A Supervised Feature-Projection-Based Real-Time EMG Pattern Recognition for Multifunction Myoelectric Hand Control

Abstract

Electromyographic (EMG) pattern recognition is essential for the control of a multifunction myoelectric hand. The main goal of this study was to develop an efficient feature- projection method for EMG pattern recognition. To this end, a linear supervised feature projection is proposed that utilizes a linear discriminant analysis (LDA). First, a wavelet packet transform (WPT) is performed to extract a feature vector from four-channel EMG signals. To dimensionally reduce and cluster the WPT features, an LDA, then, incorporates class information into the learning procedure, and identifies a linear matrix to maximize the class separability for the projected features. Finally, a multilayer perceptron classifies the LDA-reduced features into nine hand motions. To evaluate the performance of the LDA for WPT features, the LDA is compared with three other feature-projection methods.

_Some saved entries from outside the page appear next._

-- ==== Sys2Proof/Syntax.lean ====
section
/-! DEFINITION. The steps of the machine as data: one constructor of `Instr` per row of the opcode table.
Rows that are instruction words carry the fields of the word (R24 to R30, R41); the other rows are steps of the
device, the host or the environment, and carry what the step is about. -/

namespace Sys2Proof

/-- A register field code of R33. -/
abbrev Reg := BitVec 8

/-- A predicate number, p0..p31. -/
abbrev PReg := BitVec 5

/-- The two kinds of core (R19, R20). -/
inductive CoreKind where
  | banner | pennant
  deriving DecidableEq, Repr, Inhabited

/-- The three kinds of image (R45, R69). -/
inductive ImageKind where
  | banner | pennant | tamut
  deriving DecidableEq, Repr, Inhabited

/-- The fault causes of R324. -/
inductive Cause where
  | illegal | reservedMajor | window | scratch | barrier | pageFault | protection | bufferBounds
  | unknownFlag | checkWord | overflow | dispatch | partialColl | troupe | nested | policy | absent
  | misaligned | stream | uncorrectable | compute | firmware | syscall
  deriving DecidableEq, Repr, Inhabited

/-- The type codes of R32. -/
inductive Ty where
  | i8 | i16 | i32 | i64 | n8 | n16 | n32 | n64 | b32 | f32 | f16 | bf16 | f16x2 | bf16x2 | h2
  deriving DecidableEq, Repr, Inhabited

/-- The integer comparisons of R156. -/
inductive Cc where
  | eq | ne | lt | le | gt | ge
  deriving DecidableEq, Repr, Inhabited

/-- The float comparisons of R164. -/
inductive Fcc where
  | eq | ne | lt | le | gt | ge | un | ord
  deriving DecidableEq, Repr, Inhabited

/-- Rounding modes (R149). -/
inductive Rm where
  | rne | rz | rdn | rup
  deriving DecidableEq, Repr, Inhabited

/-- Overflow policies (R150). -/
inductive Ov where
  | sat | inf | nan | trap
  deriving DecidableEq, Repr, Inhabited

/-- Element types of the matrix engine (R30). -/
inductive Et where
  | i8 | e4m3 | e5m2 | ln6 | bf16 | f16
  deriving DecidableEq, Repr, Inhabited

/-- Scale modes of `mma` (R263). -/
inductive Sm where
  | unit | lane | bcst | flag
  deriving DecidableEq, Repr, Inhabited

/-- Modes of `shfl` (R174). -/
inductive ShflMode where
  | at | lag | lead | mirror
  deriving DecidableEq, Repr, Inhabited

/-- Scopes (R28). -/
inductive Scope where
  | core | cluster | device | system
  deriving DecidableEq, Repr, Inhabited

/-- Directions of `cp` (R210). -/
inductive CopyDir where
  | g2s | s2g | g2g | s2s
  deriving DecidableEq, Repr, Inhabited

/-- Register classes of `orr` and `orw` (R326). -/
inductive OrClass where
  | v | s | p | sr
  deriving DecidableEq, Repr, Inhabited

/-- The guard of a full word (R25): GE = 0, or GE = 1 with GP and GN. -/
inductive Guard where
  | always
  | on (p : PReg) (neg : Bool)
  deriving DecidableEq, Repr, Inhabited

/-- The fields every full word has beside its opcode and body: guard and LA (R24). -/
structure Hdr where
  guard : Guard
  la : BitVec 4
  deriving DecidableEq, Repr, Inhabited

/-- The ordering fields of format M (R28, R29). -/
structure Ord where
  sn : BitVec 3
  pm : BitVec 8
  sc : Scope
  deriving DecidableEq, Repr, Inhabited

/-- The address layout of format M, less D and Q (R28). -/
structure Addr where
  base : BitVec 6
  x : Reg
  ofs : BitVec 6
  ord : Ord
  deriving DecidableEq, Repr, Inhabited

/-- The paired operations of R42. -/
inductive PairOp where
  | add | sub | and | or | xor | shl | shr | sar | mini | maxi | minn | maxn | mov | fadd | fmul | fmin | fmax
  deriving DecidableEq, Repr, Inhabited

/-- One slot of a paired word (R41). -/
inductive Slot where
  | empty
  | reg (op : PairOp) (d s : Reg)
  | imm (op : PairOp) (d s : Reg) (k : BitVec 8)
  deriving DecidableEq, Repr, Inhabited

/-- The units whose errors are counted and which are tested and fenced (R341). -/
inductive HwUnit where
  | lanes (core quad pos : Nat)
  | matrix (core : Nat)
  | copy (core : Nat)
  | engine (die eng : Nat)
  | l2slice (die n : Nat)
  | hbm (die n : Nat)
  | walker (die : Nat)
  deriving DecidableEq, Repr, Inhabited

/-- A register that carries ECC (R339): vector, handler vector, scalar, handler scalar of a unit, predicate, tile
record. -/
inductive ErrReg where
  | v (n : Nat)
  | hv (n : Nat)
  | s (n : Nat)
  | hs (unit n : Nat)
  | p (n : Nat)
  | t (n : Nat)
  deriving DecidableEq, Repr, Inhabited

/-- Where an uncorrectable error stands (R271, R339, R343). -/
inductive ErrLoc where
  | sector (home pa : Nat)
  | scratch (team sector : Nat)
  | reg (gang : Nat) (reg : ErrReg) (lane : Nat)
  | slot (core slot : Nat)
  | unpinned (die : Nat)
  deriving DecidableEq, Repr, Inhabited

/-- The atomic operations of R48 and R115. -/
inductive AtmOp where
  | add | sub | min | max | and | or | xor | xchg | fadd | cas | minu | maxu
  deriving DecidableEq, Repr, Inhabited

/-- The transfer operations of R227. -/
inductive XgoOp where
  | copy | addF32 | addBf16x2 | addI32 | maxF32 | minF32
  deriving DecidableEq, Repr, Inhabited

/-- What a peer's access does when it arrives (R81, R227). -/
inductive PeerAccess where
  | load (size : Nat)
  | store (bytes : List Byte)
  | atomic (op : AtmOp) (wide : Bool) (x y : DWord)
  | element (op : XgoOp) (src : Word)
  deriving DecidableEq, Repr, Inhabited

/-- Why firmware faults (R230), less the timeout, which is a step of its own. -/
inductive FwReason where
  | exception (code : Nat)
  | access (addr : Nat)
  | badXgo (code : Nat)
  | badCommand
  | missing
  | status (v : Nat)
  deriving DecidableEq, Repr, Inhabited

From a visualization and quantitative comparison, it is shown that the LDA produces a better performance for the class separability, plus the LDA-projected features improve the classification accuracy with a short processing time. A real-time pattern-recognition system is then implemented for a multifunction myoelectric hand. Experiments show that the proposed method achieves a 97.4% recognition accuracy, and all processes, including the generation of control commands for the myoelectric hand, are completed within 97 ms. Consequently, these results confirm that the proposed method is applicable to real-time EMG pattern recognition for multifunction myoelectric hand control.